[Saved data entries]

_ _ _ _ _ _ _

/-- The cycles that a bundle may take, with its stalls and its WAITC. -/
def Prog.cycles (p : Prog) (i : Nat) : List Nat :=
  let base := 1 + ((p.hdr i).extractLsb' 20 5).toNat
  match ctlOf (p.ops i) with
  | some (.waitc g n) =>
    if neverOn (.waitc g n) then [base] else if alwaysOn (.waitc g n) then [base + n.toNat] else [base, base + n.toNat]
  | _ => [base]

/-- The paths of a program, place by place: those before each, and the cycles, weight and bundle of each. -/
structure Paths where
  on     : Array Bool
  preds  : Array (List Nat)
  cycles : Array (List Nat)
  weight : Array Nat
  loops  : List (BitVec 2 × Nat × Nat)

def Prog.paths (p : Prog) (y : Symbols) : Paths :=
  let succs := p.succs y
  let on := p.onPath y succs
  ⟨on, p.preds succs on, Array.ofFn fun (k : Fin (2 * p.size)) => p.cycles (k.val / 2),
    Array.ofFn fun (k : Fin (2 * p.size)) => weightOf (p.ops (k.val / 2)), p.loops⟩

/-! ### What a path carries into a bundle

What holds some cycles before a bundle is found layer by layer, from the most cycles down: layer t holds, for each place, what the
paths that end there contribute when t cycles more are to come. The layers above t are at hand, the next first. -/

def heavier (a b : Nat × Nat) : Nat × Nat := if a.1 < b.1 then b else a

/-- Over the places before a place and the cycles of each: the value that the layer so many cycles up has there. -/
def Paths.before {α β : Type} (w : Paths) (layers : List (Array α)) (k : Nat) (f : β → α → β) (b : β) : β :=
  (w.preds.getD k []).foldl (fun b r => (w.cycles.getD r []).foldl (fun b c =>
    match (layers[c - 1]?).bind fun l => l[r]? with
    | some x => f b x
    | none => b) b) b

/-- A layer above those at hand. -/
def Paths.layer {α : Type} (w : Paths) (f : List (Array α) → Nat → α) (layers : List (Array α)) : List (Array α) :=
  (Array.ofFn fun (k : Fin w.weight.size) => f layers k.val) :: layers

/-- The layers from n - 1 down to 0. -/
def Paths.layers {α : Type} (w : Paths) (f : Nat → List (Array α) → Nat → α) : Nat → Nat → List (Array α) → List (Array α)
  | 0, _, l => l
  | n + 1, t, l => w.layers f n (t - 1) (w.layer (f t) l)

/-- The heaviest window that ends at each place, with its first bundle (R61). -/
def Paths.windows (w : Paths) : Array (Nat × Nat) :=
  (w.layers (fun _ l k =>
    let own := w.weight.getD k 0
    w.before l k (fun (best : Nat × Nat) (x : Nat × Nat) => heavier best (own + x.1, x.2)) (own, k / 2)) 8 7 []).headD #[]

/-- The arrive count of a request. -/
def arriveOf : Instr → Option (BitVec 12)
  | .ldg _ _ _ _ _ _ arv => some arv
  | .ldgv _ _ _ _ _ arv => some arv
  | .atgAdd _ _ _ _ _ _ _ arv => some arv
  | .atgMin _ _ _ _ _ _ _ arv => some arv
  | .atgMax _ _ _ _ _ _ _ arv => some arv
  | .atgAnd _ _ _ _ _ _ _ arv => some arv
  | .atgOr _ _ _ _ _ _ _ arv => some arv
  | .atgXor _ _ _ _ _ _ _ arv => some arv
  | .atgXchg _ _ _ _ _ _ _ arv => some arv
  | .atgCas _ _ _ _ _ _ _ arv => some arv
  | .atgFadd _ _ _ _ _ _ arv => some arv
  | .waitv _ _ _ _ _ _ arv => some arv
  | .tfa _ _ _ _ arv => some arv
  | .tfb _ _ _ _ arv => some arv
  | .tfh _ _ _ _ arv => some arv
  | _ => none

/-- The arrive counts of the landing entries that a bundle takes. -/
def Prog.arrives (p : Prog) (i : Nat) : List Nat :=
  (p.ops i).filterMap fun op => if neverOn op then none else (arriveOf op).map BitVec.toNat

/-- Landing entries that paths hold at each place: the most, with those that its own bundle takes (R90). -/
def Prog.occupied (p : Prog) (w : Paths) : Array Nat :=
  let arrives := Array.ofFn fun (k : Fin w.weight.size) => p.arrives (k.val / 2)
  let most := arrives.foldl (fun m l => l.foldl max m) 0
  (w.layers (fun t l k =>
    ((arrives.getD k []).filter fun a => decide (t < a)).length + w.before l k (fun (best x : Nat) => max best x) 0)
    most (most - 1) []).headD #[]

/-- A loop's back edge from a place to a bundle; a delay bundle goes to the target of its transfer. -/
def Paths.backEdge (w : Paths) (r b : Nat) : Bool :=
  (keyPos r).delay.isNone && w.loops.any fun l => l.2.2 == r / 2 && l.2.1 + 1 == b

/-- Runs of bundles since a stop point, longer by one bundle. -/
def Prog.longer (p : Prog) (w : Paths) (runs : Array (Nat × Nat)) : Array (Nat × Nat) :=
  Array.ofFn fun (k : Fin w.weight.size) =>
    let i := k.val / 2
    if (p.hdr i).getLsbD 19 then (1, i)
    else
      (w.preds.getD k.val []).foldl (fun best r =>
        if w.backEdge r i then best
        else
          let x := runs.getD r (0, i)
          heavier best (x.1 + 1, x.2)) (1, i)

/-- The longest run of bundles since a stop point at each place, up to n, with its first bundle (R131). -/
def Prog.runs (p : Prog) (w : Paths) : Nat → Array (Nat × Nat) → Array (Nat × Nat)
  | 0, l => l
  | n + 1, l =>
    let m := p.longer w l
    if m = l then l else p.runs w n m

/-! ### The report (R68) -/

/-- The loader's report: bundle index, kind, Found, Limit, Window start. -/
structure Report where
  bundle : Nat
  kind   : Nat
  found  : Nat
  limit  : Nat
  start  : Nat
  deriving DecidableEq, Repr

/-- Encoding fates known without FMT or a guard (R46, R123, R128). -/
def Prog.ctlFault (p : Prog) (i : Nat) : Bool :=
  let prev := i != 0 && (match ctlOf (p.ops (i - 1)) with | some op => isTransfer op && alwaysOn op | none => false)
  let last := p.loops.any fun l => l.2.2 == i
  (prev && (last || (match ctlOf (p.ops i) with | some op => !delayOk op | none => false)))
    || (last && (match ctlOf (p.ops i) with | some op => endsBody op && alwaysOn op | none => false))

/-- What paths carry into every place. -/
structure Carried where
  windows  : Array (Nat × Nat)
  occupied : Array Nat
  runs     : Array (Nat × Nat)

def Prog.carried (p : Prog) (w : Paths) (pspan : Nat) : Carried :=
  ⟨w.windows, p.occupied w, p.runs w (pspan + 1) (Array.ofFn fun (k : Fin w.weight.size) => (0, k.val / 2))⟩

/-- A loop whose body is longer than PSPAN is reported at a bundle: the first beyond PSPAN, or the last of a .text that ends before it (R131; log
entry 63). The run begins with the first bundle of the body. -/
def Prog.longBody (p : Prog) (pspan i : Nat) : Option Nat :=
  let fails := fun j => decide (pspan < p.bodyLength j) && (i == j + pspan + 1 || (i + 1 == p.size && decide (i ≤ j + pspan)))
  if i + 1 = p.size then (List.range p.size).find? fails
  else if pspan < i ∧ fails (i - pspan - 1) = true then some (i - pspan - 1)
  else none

_ _ _ _ _ _ _

▶ Exercise description: Every entry must be printed again, exactly as it reads.

▶ The answer:
/-- The cycles that a bundle may take, with its stalls and its WAITC. -/
def Prog.cycles (p : Prog) (i : Nat) : List Nat :=
  let base := 1 + ((p.hdr i).extractLsb' 20 5).toNat
  match ctlOf (p.ops i) with
  | some (.waitc g n) =>
    if neverOn (.waitc g n) then [base] else if alwaysOn (.waitc g n) then [base + n.toNat] else [base, base + n.toNat]
  | _ => [base]

/-- The paths of a program, place by place: those before each, and the cycles, weight and bundle of each. -/
structure Paths where
  on     : Array Bool
  preds  : Array (List Nat)
  cycles : Array (List Nat)
  weight : Array Nat
  loops  : List (BitVec 2 × Nat × Nat)

def Prog.paths (p : Prog) (y : Symbols) : Paths :=
  let succs := p.succs y
  let on := p.onPath y succs
  ⟨on, p.preds succs on, Array.ofFn fun (k : Fin (2 * p.size)) => p.cycles (k.val / 2),
    Array.ofFn fun (k : Fin (2 * p.size)) => weightOf (p.ops (k.val / 2)), p.loops⟩

/-! ### What a path carries into a bundle

What holds some cycles before a bundle is found layer by layer, from the most cycles down: layer t holds, for each place, what the
paths that end there contribute when t cycles more are to come. The layers above t are at hand, the next first. -/

def heavier (a b : Nat × Nat) : Nat × Nat := if a.1 < b.1 then b else a

/-- Over the places before a place and the cycles of each: the value that the layer so many cycles up has there. -/
def Paths.before {α β : Type} (w : Paths) (layers : List (Array α)) (k : Nat) (f : β → α → β) (b : β) : β :=
  (w.preds.getD k []).foldl (fun b r => (w.cycles.getD r []).foldl (fun b c =>
    match (layers[c - 1]?).bind fun l => l[r]? with
    | some x => f b x
    | none => b) b) b

/-- A layer above those at hand. -/
def Paths.layer {α : Type} (w : Paths) (f : List (Array α) → Nat → α) (layers : List (Array α)) : List (Array α) :=
  (Array.ofFn fun (k : Fin w.weight.size) => f layers k.val) :: layers

/-- The layers from n - 1 down to 0. -/
def Paths.layers {α : Type} (w : Paths) (f : Nat → List (Array α) → Nat → α) : Nat → Nat → List (Array α) → List (Array α)
  | 0, _, l => l
  | n + 1, t, l => w.layers f n (t - 1) (w.layer (f t) l)

/-- The heaviest window that ends at each place, with its first bundle (R61). -/
def Paths.windows (w : Paths) : Array (Nat × Nat) :=
  (w.layers (fun _ l k =>
    let own := w.weight.getD k 0
    w.before l k (fun (best : Nat × Nat) (x : Nat × Nat) => heavier best (own + x.1, x.2)) (own, k / 2)) 8 7 []).headD #[]

/-- The arrive count of a request. -/
def arriveOf : Instr → Option (BitVec 12)
  | .ldg _ _ _ _ _ _ arv => some arv
  | .ldgv _ _ _ _ _ arv => some arv
  | .atgAdd _ _ _ _ _ _ _ arv => some arv
  | .atgMin _ _ _ _ _ _ _ arv => some arv
  | .atgMax _ _ _ _ _ _ _ arv => some arv
  | .atgAnd _ _ _ _ _ _ _ arv => some arv
  | .atgOr _ _ _ _ _ _ _ arv => some arv
  | .atgXor _ _ _ _ _ _ _ arv => some arv
  | .atgXchg _ _ _ _ _ _ _ arv => some arv
  | .atgCas _ _ _ _ _ _ _ arv => some arv
  | .atgFadd _ _ _ _ _ _ arv => some arv
  | .waitv _ _ _ _ _ _ arv => some arv
  | .tfa _ _ _ _ arv => some arv
  | .tfb _ _ _ _ arv => some arv
  | .tfh _ _ _ _ arv => some arv
  | _ => none

/-- The arrive counts of the landing entries that a bundle takes. -/
def Prog.arrives (p : Prog) (i : Nat) : List Nat :=
  (p.ops i).filterMap fun op => if neverOn op then none else (arriveOf op).map BitVec.toNat

/-- Landing entries that paths hold at each place: the most, with those that its own bundle takes (R90). -/
def Prog.occupied (p : Prog) (w : Paths) : Array Nat :=
  let arrives := Array.ofFn fun (k : Fin w.weight.size) => p.arrives (k.val / 2)
  let most := arrives.foldl (fun m l => l.foldl max m) 0
  (w.layers (fun t l k =>
    ((arrives.getD k []).filter fun a => decide (t < a)).length + w.before l k (fun (best x : Nat) => max best x) 0)
    most (most - 1) []).headD #[]

/-- A loop's back edge from a place to a bundle; a delay bundle goes to the target of its transfer. -/
def Paths.backEdge (w : Paths) (r b : Nat) : Bool :=
  (keyPos r).delay.isNone && w.loops.any fun l => l.2.2 == r / 2 && l.2.1 + 1 == b

/-- Runs of bundles since a stop point, longer by one bundle. -/
def Prog.longer (p : Prog) (w : Paths) (runs : Array (Nat × Nat)) : Array (Nat × Nat) :=
  Array.ofFn fun (k : Fin w.weight.size) =>
    let i := k.val / 2
    if (p.hdr i).getLsbD 19 then (1, i)
    else
      (w.preds.getD k.val []).foldl (fun best r =>
        if w.backEdge r i then best
        else
          let x := runs.getD r (0, i)
          heavier best (x.1 + 1, x.2)) (1, i)

/-- The longest run of bundles since a stop point at each place, up to n, with its first bundle (R131). -/
def Prog.runs (p : Prog) (w : Paths) : Nat → Array (Nat × Nat) → Array (Nat × Nat)
  | 0, l => l
  | n + 1, l =>
    let m := p.longer w l
    if m = l then l else p.runs w n m

/-! ### The report (R68) -/

/-- The loader's report: bundle index, kind, Found, Limit, Window start. -/
structure Report where
  bundle : Nat
  kind   : Nat
  found  : Nat
  limit  : Nat
  start  : Nat
  deriving DecidableEq, Repr

/-- Encoding fates known without FMT or a guard (R46, R123, R128). -/
def Prog.ctlFault (p : Prog) (i : Nat) : Bool :=
  let prev := i != 0 && (match ctlOf (p.ops (i - 1)) with | some op => isTransfer op && alwaysOn op | none => false)
  let last := p.loops.any fun l => l.2.2 == i
  (prev && (last || (match ctlOf (p.ops i) with | some op => !delayOk op | none => false)))
    || (last && (match ctlOf (p.ops i) with | some op => endsBody op && alwaysOn op | none => false))

/-- What paths carry into every place. -/
structure Carried where
  windows  : Array (Nat × Nat)
  occupied : Array Nat
  runs     : Array (Nat × Nat)

def Prog.carried (p : Prog) (w : Paths) (pspan : Nat) : Carried :=
  ⟨w.windows, p.occupied w, p.runs w (pspan + 1) (Array.ofFn fun (k : Fin w.weight.size) => (0, k.val / 2))⟩

/-- A loop whose body is longer than PSPAN is reported at a bundle: the first beyond PSPAN, or the last of a .text that ends before it (R131; log
entry 63). The run begins with the first bundle of the body. -/
def Prog.longBody (p : Prog) (pspan i : Nat) : Option Nat :=
  let fails := fun j => decide (pspan < p.bodyLength j) && (i == j + pspan + 1 || (i + 1 == p.size && decide (i ≤ j + pspan)))
  if i + 1 = p.size then (List.range p.size).find? fails
  else if pspan < i ∧ fails (i - pspan - 1) = true then some (i - pspan - 1)
  else none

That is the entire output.